This README file explains, in brief, the commands to compile and run the IB diarization toolkit.
The toolkit has been tested to run on linux environments. There are three prerequisites to the package
$> cd src/diarization/cmake/
$> cmake .
$> # make clean if cmake has already been run once
$> make
$> # cd to $IB_DIARIZATION_HOME
$> bash scripts/run.diarizeme.sh ipfile scpfile opfolder fileid [betaval]
Example command
$> bash scripts/run.diarizeme.sh data/mfcc/AMI_20050204-1206.fea data/scp/AMI_20050204-1206.scp result.dir/ AMI_20050204-1206
The files required to run the script are as follows:
To test the result use md-perl-eval tool available on the NIST website
$> perl md-eval-v21.pl -m -afc -c 0.25 -r data/rttm/AMI_20050204-1206.rttm -s result.dir/AMI_20050204-1206.rttm
The expected DER is 8.79%
To add TDOA features (or other complementary features), use the following script
$>bash scripts/run.diarizeme.tdoa.sh data/mfcc/AMI_20050204-1206.fea 0.8 data/tdoa/AMI_20050204-1206.fea 0.2 data/scp/AMI_20050204-1206.scp result.dir.tdoa AMI_20050204-1206
The expected DER is 7.12%
The diarization engine can also be accessed as a linux command. The relevant binary is src/diarization/cmake/diarizeme. To run the command instead of the script use the following command
$> src/diarization/cmake/diarizeme \
--mfcc data/mfcc/AMI_20050204-1206.fea 1.0 \
--recid AMI_20050204-1206 \
--outdir result.dir \
--tmpdir result.dir \
-s data/scp/AMI_20050204-1206.scp \
--beta 10 \
--nthread 1
In the above command, the MFCC features are given a weight of 1.0. The tmpdir option is also pointed to result.dir directory. However, it can be different from the outdir option as well.
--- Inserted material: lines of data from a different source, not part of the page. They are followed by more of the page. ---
/-- An extended table (40_engine.md R94) of two instructions that are not this spec's: the no-operation at 0xEA, and the
store at 0x8D with a 16-bit address. -/
def extended : Params Bool (Option Addr) :=
  { topWrap := .fault, haltOpcode := 0x00
    table := [(0xEA, ⟨false, .noneAddressing, 0, .implied none⟩), (0x8D, ⟨true, .absolute, 2, .op16 some⟩)]
    operand := fun i => i.map .absolute
    handler := fun m => some (if m then storeA else nop)
    exec := fun i => match i with
      | none => runHandler 0 fun s => s.applyEffect false s.view.keep
      | some q => runHandler 2 fun s => s.applyEffect false { s.view.keep with stores := [(q, s.a)] }
    oneDescriptor := by decide
    oneHalt := fun _ _ h => by cases h
    contract := by
      intro r hr
      simp only [List.mem_cons, List.not_mem_nil, or_false] at hr
      rcases hr with rfl | rfl
      · exact ⟨rfl, rfl, fun i hi => by cases hi; exact ⟨_, rfl, fun _ => rfl⟩⟩
      · exact ⟨rfl, fun _ => rfl, fun i hi => by obtain ⟨q, rfl⟩ := hi; exact ⟨_, rfl, fun _ => rfl⟩⟩ }

/-- With the four rows, A9 still loads and A5 is an unknown opcode. -/
theorem test_params_four_rows :
    regsAfter (paramStep fourRows (placed 0x8000 [0xA9, 0x80])) = some (0x80, 0, 0, 0x80, 0x8002) ∧
      seen (paramHostStep fourRows (placed 0x8000 [0xA5, 0x10])) =
        (.fault ⟨.unknownOpcode, 0xA5, 0x8000⟩, 0, 0, 0, 0x8001, some ⟨.unknownOpcode, 0xA5, 0x8000⟩) :=
  ⟨by decide, by decide⟩

/-- With `HALT_OPCODE` 0x02 and the rows moved, 02 halts and the zero fill is an unknown opcode. -/
theorem test_params_halt_opcode :
    (paramHostStep moved (placed 0x8000 [0x02])).1 = .halt ∧
      (paramHostStep moved (placed 0x8000 [])).1 = .fault ⟨.unknownOpcode, 0x00, 0x8000⟩ ∧
      regsAfter (paramStep moved (placed 0x8000 [0x10, 0x01, 0x80])) = some (0x01, 0, 0, 0x00, 0x8003) := by decide

/-- Log entry 12: with `HALT_OPCODE` 0x02 and the spec's table, BRK at 00 halts, in the step and in the loop body; and
02, which has no row, is an unknown opcode, as the look-up comes first (40_engine.md R81 point 3). -/
theorem test_params_halt_elsewhere :
    (paramHostStep haltElsewhere (placed 0x8000 [])).1 = .halt ∧
      (referenceStep .fault 0x02 isetRows handlerOf (placed 0x8000 [])).1 = .halt ∧
      (paramHostStep haltElsewhere (placed 0x8000 [0x02])).1 = .fault ⟨.unknownOpcode, 0x02, 0x8000⟩ := by decide

/-- The added instructions: one moves PC alone, the other stores; and their table has no other byte. -/
theorem test_params_extended :
    regsAfter (paramStep extended (placed 0x8000 [0xEA])) = some (0, 0, 0, 0, 0x8001) ∧
      (paramState extended { placed 0x8000 [0x8D, 0x34, 0x12] with a := 0x55 }).readByte 0x1234 = 0x55 ∧
      (paramHostStep extended (placed 0x8000 [0xE8])).1 = .fault ⟨.unknownOpcode, 0xE8, 0x8000⟩ := by decide

/-- The contract refuses a handler that writes Z and N of an instruction documented as leaving them alone. -/
theorem test_contract_undocumented :
    ¬ DescriptorContract (fun _ => none) (fun _ => some nop) (fun _ => runHandler 0 fun s => s.setZN 0x00)
      (⟨(), .noneAddressing, 0, .implied ()⟩ : DescriptorOf Unit Unit) := by
  intro h
  obtain ⟨f, hf, hr⟩ := h.2.2 () rfl
  cases hf
  exact absurd (hr State.reset) (by simp [runHandler, nop, View.keep, State.view, State.reset, State.applyEffect,
    State.setOwnFlags, State.storeAll, State.setZN, State.setFlag, State.setP, flagWrite, Flag.mask, State.advancePc])

/-- It refuses an operand that is not the tag's, and a handler that needs an address under NoneAddressing. -/
theorem test_contract_mode :
    ¬ operandsAgree instrOperand (⟨.lda, .zeroPageX, 1, .op8 .ldaZeroPage⟩ : Descriptor) ∧
      ¬ RunsAs (handlerOf .lda) 0 none (exec .tax) :=
  ⟨fun h => absurd (h 0x00) (by decide), fun ⟨_, h, _⟩ => by cases h⟩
The beta value, which is the Lagrangian parameter used during IB clustering, is optimized for the AMI corpus. This may have to be optimized for other datasets.
The nthread option sets the number of threads to be used for clustering.
To add other features along with MFCCs simply use the --other option. A weight along with the file name will have to be supplied. The sum of weights for all features should sum to 1.0. For example, to use TDOA features along with MFCC features run
$> src/diarization/cmake/diarizeme \
--mfcc data/mfcc/AMI_20050204-1206.fea 0.8 \
--tdoa data/tdoa/AMI_20050204-1206.fea 0.2 \
--recid AMI_20050204-1206 \
--outdir result.dir \
--tmpdir result.dir \
-s data/scp/AMI_20050204-1206.scp \
--beta 10 \
--nthread 1
The pydiarization subproject provides high-level API around the Diarization toolkit.